We likely need to accept such issues and trigger a restart automatically by openQA.
Updated by livdywan about 3 years ago
- Subject changed from qemu randomly fails to start on QA-Power8-5-kvm auto_review:"(?s)QA-Power8.*Failed to allocate KVM HPT of order 25 (try smaller maxmem?): Cannot allocate memory":retry to qemu randomly fails to start on QA-Power8-5-kvm auto_review:"(?s)QA-Power8.*Failed to allocate KVM HPT of order 25 (try smaller maxmem?): Cannot allocate memory":retry size:M
- Description updated (diff)
- Status changed from New to Workable
Updated by livdywan about 3 years ago
Discussed briefly in the daily.
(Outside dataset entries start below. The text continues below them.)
-- ==== Sys2Proof/Machine/Thermal.lean ====
section
/-! DEFINITION. Heat, fans, the tray, the controlled power-down and the equalisers (R500 to R515, R518, R523). -/

namespace Sys2Proof.Machine

/-! ### Samples (R501) -/

/-- A signed field of ten bits; a value outside its range is free (log entry 47). -/
def State.setSigned (s : State) (f : Fld) (v : Int) : State :=
  if -512 ≤ v && v < 512 then s.setFld f 0 (v % 1024).toNat
  else { s.setFld f 0 (Config.freeNat s.free) with free := s.free + 1 }

def reading (rs : List (BitVec 10)) (k : Nat) : Int := signedOf (rs.getD k 0).toNat 10

/-- The highest of eight values. -/
def highest (f : Nat → Int) : Int := ((upTo 8).map f).foldl max (f 0)

/-- Conditions 4 and 5 of R505. -/
def State.mayRelieve (s : State) : Bool :=
  let closed := s.fld .TICK_STAT_BANK_NEXT + b2n s.therm.pendingRelief
  s.therm.opened + closed < s.fld .THERM_CFG_BANK_CEIL &&
  (s.plansIn (· = plRunning)).all fun p => closed + 1 ≤ s.fld .PLAN_STATE_SLACK_LEFT p

/-- Condition 1 of R505, with the model temperature in quarter degrees. -/
def State.tooHot (s : State) (model : Int) : Bool :=
  (4 * (s.fld .THERM_CFG_TJ_TARGET : Int) < model && s.fld .FAN_DUTY = s.fld .THERM_CFG_FAN_CEIL) ||
  (s.flag .TRAY_POS_CHIMNEY && s.fld .TRAY_P_CEIL < s.fld .TRAY_P)

/-- A bank request of the thermal loop (R54, R505, R506). -/
def State.askBank (s : State) : State :=
  let s := { s with therm := { s.therm with pendingRelief := true } }
  if s.isChimney then s.ask fun a => { a with bankThermal := true } else s.report 1 0 0 0

/-- R505 at a sample. -/
def State.relieve (s : State) (model : Int) : State :=
  let c1 := s.tooHot model
  let may := s.mayRelieve
  let gap := match s.therm.lastRelief with | none => true | some t => decide (t + 2 ^ s.fld .THERM_CFG_RELIEF_LOG2 ≤ s.now)
  let s := (s.setFld .THERM_STAT_RELIEF 0 (b2n c1)).setFld .THERM_STAT_CAPPED 0 (b2n (c1 && !may))
  s.on (c1 && s.chip = chipWarm && gap && may) fun s =>
    ({ s with therm := { s.therm with lastRelief := some s.now } }.bump .RELIEF_COUNT).askBank

/-- The FAN_MAX# line is low (R503, R523); on the tray chimney that is an override, which counts once when it starts (R500). -/
def State.fanLineLow (s : State) : State :=
  let s := { s with therm := { s.therm with fanMaxLow := true } }
  s.on (s.flag .TRAY_POS_CHIMNEY) fun s =>
    let s := s.on (!s.flag .THERM_STAT_FAN_OVR) fun s => s.safety
    (s.setFld .FAN_DUTY 0 100).setFld .THERM_STAT_FAN_OVR 0 1

/-- R502, R506: the critical range begins at 95 °C and ends at 92 °C. -/
def State.critical (s : State) (safe : Int) : State :=
  let on_ := if 380 ≤ safe then true else if safe ≤ 368 then false else s.flag .THERM_STAT_CRIT
  let s := s.setFld .THERM_STAT_CRIT 0 (b2n on_)
  let s := { s with therm := { s.therm with fanMaxDrive := on_ } }
  let s := s.on on_ fun s => s.fanLineLow
  s.on (on_ && s.chip = chipWarm) fun s => s.safety.askBank

/-- R501: one sample; `rise`: what the thermal model predicts over the next 16 ticks, in quarter degrees (log entry 48). -/
def State.sample (s : State) (rs : List (BitVec 10)) (rise : BitVec 10) : State :=
  let s := s.on s.tk.firstLock fun s => s.toCyc (s.tickLen - 2048)
  let at_ (k : Nat) : Int := reading rs k + s.tsEff k
  let meas := highest at_
  let safe := highest fun k => reading rs k + s.tsFx k
  let model := meas + signedOf rise.toNat 10
  let hot := ((upTo 8).find? fun k => at_ k = meas).getD 0
  let s := (((s.setSigned .TJ_MEAS_MEAS meas).setSigned .TJ_MEAS_MODEL model).setSigned .TJ_SAFE safe).setFld .TJ_MEAS_HOT 0 hot
  let s := { s with therm := { s.therm with hotLow := 4 * ((s.fld .THERM_CFG_TJ_TARGET : Int) - 5) < model } }
  (s.relieve model).critical safe

def execThermalSample (rs : List (BitVec 10)) (rise : BitVec 10) (s : State) : Answer :=
  liveIf (rs.length = 8) s fun s => s.sample rs rise

/-! ### Fans -/

def execFanMaxSensed (s : State) : Answer := live s fun s => s.fanLineLow

/-- The line returns high once no device drives it; the chimney's duty then falls toward FAN_CEIL (R503, R523). -/
def State.fanLineHigh (s : State) : State :=
  if s.therm.fanMaxDrive || !s.therm.fanMaxLow then s
  else
    let s := { s with therm := { s.therm with fanMaxLow := false, fanDecline := s.flag .THERM_STAT_FAN_OVR } }
    s.setFld .THERM_STAT_FAN_OVR 0 0

def execFanMaxReleased (s : State) : Answer := live s fun s => s.fanLineHigh

/-- TJ_MODEL as a number of quarter degrees. -/
def State.model (s : State) : Int := signedOf (s.fld .TJ_MEAS_MODEL) 10

/-- R503, R518: one step of the fan loop; `other`: another device pulls HOT# low. -/
def State.fanStep (s : State) (other : Bool) : State :=
  if !s.flag .TRAY_POS_CHIMNEY then s
  else
    let d := s.fld .FAN_DUTY
    let lo := s.fld .THERM_CFG_FAN_MIN
    let hi := s.fld .THERM_CFG_FAN_CEIL
    match s.fanOverride with
    | some v => s.setFld .FAN_DUTY 0 v
    | none =>
      if s.therm.fanDecline && hi < d then
        { s.setFld .FAN_DUTY 0 (d - 1) with therm := { s.therm with fanDecline := decide (hi < d - 1) } }
      else
        let v := if s.therm.hotLow || other then d + 1
          else if s.model < 4 * ((s.fld .THERM_CFG_TJ_TARGET : Int) - 10) then d - 1 else d
        { s.setFld .FAN_DUTY 0 (max lo (min hi v)) with therm := { s.therm with fanDecline := false } }

def execFanStep (hotOther : Bool) (s : State) : Answer := live s fun s => s.fanStep hotOther

/-! ### Tray polling (R511, R512) -/

/-- One rail: a reading in mV, or none where its transaction failed three tries. -/
def State.pollRail (s : State) (r : Nat) (v : Option (BitVec 16)) : State :=
  if !s.flag .RAIL_MAP_EN r then s
  else match v with
    | none => s.setFld .TRAY_STAT_BUS_ERR 0 1
    | some v =>
      let bad := v.toNat < s.fld .RAIL_LIM_LO r || s.fld .RAIL_LIM_HI r < v.toNat
      let n := if bad then mget 0 r s.tray.railBad + 1 else 0
      let s := { s.setFld .RAIL_V r v.toNat with tray := { s.tray with railBad := mput 0 r (min n 2) s.tray.railBad } }
      s.on (2 ≤ n) fun s => s.setFld .TRAY_STAT_RAIL_FAULT 0 1

def State.pollTemp (s : State) (f : Fld) (v : Option (BitVec 10)) : State :=
  match v with
  | none => s.setFld .TRAY_STAT_BUS_ERR 0 1
  | some v => s.setFld f 0 v.toNat

/-- TRAY_P: the mean of the last four readings, or of those there are; a mean between two watts is either (log entry 49). -/
def State.pollPower (s : State) (v : Option (BitVec 12)) : State :=
  match v with
  | none => s.setFld .TRAY_STAT_BUS_ERR 0 1
  | some v =>
    let ps := (v.toNat :: s.tray.powers).take 4
    let sum := ps.foldl (· + ·) 0
    let up := if sum % ps.length = 0 then 0 else Config.freeNat s.free % 2
    { s.setFld .TRAY_P 0 (sum / ps.length + up) with tray := { s.tray with powers := ps }, free := s.free + 1 }

/-- One tachometer. -/
def State.pollFan (s : State) (f : Nat) (rpm : Nat) : State :=
  let bad := s.fbit .TRAY_CFG 0 f && rpm < 300 && 20 ≤ s.fld .FAN_DUTY
  let n := if bad then mget 0 f s.tray.fanBad + 1 else 0
  let s := { s.setFld .FAN_TACH f rpm with tray := { s.tray with fanBad := mput 0 f (min n 2) s.tray.fanBad } }
  s.on (2 ≤ n) fun s => s.setFld .TRAY_STAT_FAN_FAULT 0 1

def State.poll (s : State) (rails : List (Option (BitVec 16))) (inlet exhaust : Option (BitVec 10)) (power : Option (BitVec 12))
    (tachs : List (BitVec 16)) : State :=
  if !s.flag .TRAY_POS_CHIMNEY then s
  else
    let s := forAll (upTo 8) (fun r s => s.pollRail r (rails.getD r none)) s
    let s := ((s.pollTemp .TRAY_T_INLET_T inlet).pollTemp .TRAY_T_EXHAUST_T exhaust).pollPower power
    let s := forAll (upTo 4) (fun f s => s.pollFan f (tachs.getD f 0).toNat) s
    s.on (s.fld .TRAY_P_CEIL < s.fld .TRAY_P) fun s => s.setFld .TRAY_STAT_P_OVER 0 1

def execTrayPoll (rails : List (Option (BitVec 16))) (inlet exhaust : Option (BitVec 10)) (power : Option (BitVec 12))
    (tachs : List (BitVec 16)) (s : State) : Answer :=
  liveIf (rails.length = 8 && tachs.length = 4) s fun s => s.poll rails inlet exhaust power tachs

/-! ### Controlled power-down (R514, R515) -/

/-- The miss cause of a power-down. -/
def missDamp : Nat := 0x0B

/-- No plan runs and every released item has completed. -/
def State.plansQuiet (s : State) : Bool := (s.plansIn (· = plRunning)).isEmpty && (upTo 16).all fun p => !s.itemsOf p

/-- No accepted open work and no ember remain. -/
def State.workQuiet (s : State) : Bool :=
  s.taken.isEmpty && s.flights.isEmpty && s.reshards.isEmpty && s.hearths.all (·.2.iq.isEmpty) &&
  s.chans.all (fun e => e.2.queue.isEmpty && e.2.opn.xfer.isNone) && s.embers.all fun e => !e.2.live && e.2.offBus

/-- Every posted write is resolved and every record written. -/
def State.recordsOut (s : State) : Bool :=
  s.posted.isEmpty && s.hearths.all fun e => e.2.hold.isEmpty && e.2.ashHold.isEmpty

/-- Other members of the domain. -/
def State.hasPeers (s : State) : Bool := s.flag .NODE_ID_VALID && s.members.any (· != s.ownNode)

def State.offReady (s : State) : State := (s.setFld .DAMP_STAT_WAIT_PEERS 0 0).setChip chipOffReady

/-- Stage `k` begins. -/
def State.dampEnter (s : State) (k : Nat) : State :=
  let s := { s with damp := { s.damp with stage := k } }
  if k = 2 then forAll (s.plansIn (· = plRunning)) (fun p s => s.planMiss p missDamp) s
  else if k = 5 then
    (if !s.hasPeers then s else if s.isChimney then s.setFld .DAMP_STAT_WAIT_PEERS 0 1 else s.leave 1)
  else if k = 6 then s.offReady
  else s

/-- Whether the stage may end (Table 15.5). -/
def State.dampEnds (s : State) : Bool :=
  match s.damp.stage with
  | 1 => true
  | 2 => s.plansQuiet
  | 3 => s.workQuiet
  | 4 => s.recordsOut
  | 5 => !s.hasPeers || (s.isChimney && s.flag .DAMP_STAT_FORCED)
  | _ => false

def execDampStageAdvance (s : State) : Answer :=
  live s fun s => s.on (s.chip = chipDamping && s.dampEnds) fun s => s.dampEnter (s.damp.stage + 1)

/-- R515 step 1: a resident ember stops issuing; it retires once its stores have gone. -/
def State.forceEmber (s : State) (e : Nat) : State :=
  let m := s.ember e
  let own := Owner.ember e (s.emberTag e)
  let s := { s with reads := s.reads.filter fun r => r.owner != own }
  (s.setEmber e { m with draining := true, exitCq := false, wait := .none, cache := [] }).tryFree e

/-- R515: steps 3 and 4 of R487 for every hearth, without its counts. -/
def State.discardOpen (s : State) : State :=
  let s := forAll (upTo 16) (fun t s =>
    let n := (s.hearth t).discWork
    let s := s.dropWork t
    s.setHearth t { s.hearth t with discWork := n }) s
  forAll ((upTo 64).filter fun c => (s.chan c).opn.xfer.isSome) (fun c s => s.dropOpen c) s

def State.forceDamp (s : State) : State :=
  if s.chip != chipDamping || s.fld .DAMP_CFG = 0 || s.now < s.damp.entered + s.fld .DAMP_CFG || s.flag .DAMP_STAT_FORCED then s
  else
    let s := s.setFld .DAMP_STAT_FORCED 0 1
    if s.damp.stage = 5 then s.on s.isChimney fun s => s.dampEnter 6
    else
      let es := (s.embers.filter fun e => e.2.live).map (·.1)
      let s := s.setFld .DAMP_STAT_FORCED_EMBERS 0 es.length
      let s := (forAll es (fun e s => s.forceEmber e) s).discardOpen
      { s with damp := { s.damp with stage := 4 } }

def execDampForce (s : State) : Answer := live s fun s => s.forceDamp

/-! ### Equalisers (R508) -/

/-- One step of value `k` of link `n`, if it stays in its window and the last one is 4,096 cycles back. -/
def State.adapt (s : State) (n k : Nat) (up : Bool) : State :=
  let v := s.fld (eqNow k) n
  let w := if up then v + 1 else v - 1
  let l := s.link n
  s.on (s.flag .EQ_CFG_ADAPT_EN n && (up || v != 0) && s.eqLo n k ≤ w && w ≤ s.eqHi n k && mget 0 k l.eqAt ≤ s.clk) fun s =>
    (s.setFld (eqNow k) n w).setLink n { l with eqAt := mput 0 k (s.clk + 4096) l.eqAt }

def execEqAdaptation (n : Fin 24) (val : Fin 4) (up : Bool) (s : State) : Answer := live s fun s => s.adapt n val up

end Sys2Proof.Machine
end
The job is already Incomplete, so we only need to handle the restart
Updated by Xiaojing_liu about 3 years ago
- Status changed from Workable to In Progress
Updated by openqa_review about 3 years ago
- Due date set to 2021-10-28
Setting due date based on mean cycle time of SUSE QE Tools
Updated by Xiaojing_liu about 3 years ago
- Status changed from In Progress to Feedback
The PR got merged.
Updated by Xiaojing_liu about 3 years ago
- Status changed from Feedback to Resolved
We could track this ticket by seeing monitor results.